:: Data items ::
=== Section Start ===
-- ==== Sys2Proof/Laws/Two.lean ====
section
/-!
SUPPORT. Pairs and configuration registers: what is read after a write.
-/

namespace Sys2Proof

@[simp] theorem Two.get_set_self {α : Type} (p : Two α) (k : Ix) (a : α) : (p.set k a).get k = a := by
  cases k <;> rfl

theorem Two.get_set_ne {α : Type} (p : Two α) {k j : Ix} (a : α) (h : j ≠ k) :
    (p.set k a).get j = p.get j := by
  cases k <;> cases j <;> first | rfl | exact absurd rfl h

theorem Two.get_set {α : Type} (p : Two α) (k j : Ix) (a : α) :
    (p.set k a).get j = if j = k then a else p.get j := by
  cases k <;> cases j <;> rfl

@[simp] theorem Two.get_both {α : Type} (a : α) (k : Ix) : (Two.both a).get k = a := by
  cases k <;> rfl

@[simp] theorem Two.get_i0 {α : Type} (p : Two α) : p.get .i0 = p.at0 := rfl

@[simp] theorem Two.get_i1 {α : Type} (p : Two α) : p.get .i1 = p.at1 := rfl

theorem Two.eq_of_get {α : Type} {p q : Two α} (h : ∀ k, p.get k = q.get k) : p = q := by
  obtain ⟨a, b⟩ := p
  obtain ⟨c, d⟩ := q
  have h0 : a = c := h .i0
  have h1 : b = d := h .i1
  rw [h0, h1]

theorem Two.set_get_self {α : Type} (p : Two α) (k : Ix) : p.set k (p.get k) = p := by
  cases k <;> rfl

namespace Machine

@[simp] theorem Cfg.get_set_self (c : Cfg) (r : CfgReg) (v : U32) : (c.set r v).get r = v := by
  cases r <;> simp [Cfg.get, Cfg.set, Cfg.setSpec]

/-- A register keeps its content when another one is written. -/
theorem Cfg.get_set_ne (c : Cfg) {r q : CfgReg} (v : U32) (h : q ≠ r) :
    (c.set r v).get q = c.get q := by
  cases r <;> cases q <;>
    simp_all only [Cfg.get, Cfg.set, Cfg.setSpec, Two.get_set, ne_eq, reduceCtorEq, not_true,
      not_false_eq_true, CfgReg.fsKind.injEq, CfgReg.fsTaps.injEq, CfgReg.fsF1.injEq,
      CfgReg.fsF2.injEq, CfgReg.fsWindow.injEq, CfgReg.fsRolloff.injEq, CfgReg.fsSps.injEq,
      CfgReg.coefLen.injEq, if_false] <;>
    split <;> simp_all

theorem Cfg.get_set (c : Cfg) (r q : CfgReg) (v : U32) :
    (c.set r v).get q = if q = r then v else c.get q := by
  split
  · next h => rw [h, Cfg.get_set_self]
  · next h => exact c.get_set_ne v h

/-- A configuration is its registers. -/
theorem Cfg.eq_of_get {c d : Cfg} (h : ∀ r, c.get r = d.get r) : c = d := by
  have spec : ∀ b, c.spec.get b = d.spec.get b := by
    intro b
    have h1 := h (.fsKind b)
    have h2 := h (.fsTaps b)
    have h3 := h (.fsF1 b)
    have h4 := h (.fsF2 b)
    have h5 := h (.fsWindow b)
    have h6 := h (.fsRolloff b)
    have h7 := h (.fsSps b)
    simp only [Cfg.get] at h1 h2 h3 h4 h5 h6 h7
    cases hc : c.spec.get b
    cases hd : d.spec.get b
    simp_all
  have hs := Two.eq_of_get spec
  have hl : c.coefLen = d.coefLen := Two.eq_of_get fun b => h (.coefLen b)
  have a0 := h .sampleRate
  have a1 := h .symbolRate
  have a2 := h .markFreq
  have a3 := h .spaceFreq
  have a4 := h .profile
  have a5 := h .demodCtrl
  have a6 := h .agcAttack
  have a7 := h .agcDecay
  have a8 := h .pllLockedInertia
  have a9 := h .pllSearchInertia
  have a10 := h .frameMin
  have a11 := h .frameMax
  simp only [Cfg.get] at a0 a1 a2 a3 a4 a5 a6 a7 a8 a9 a10 a11
  cases c
  cases d
  simp_all

end Machine

end Sys2Proof
end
=== Section End ===
:: Exercise brief ::
Check every line in the entries for the word "fsRolloff". State how many have it, with no other text.

:: Solution to this problem ::
2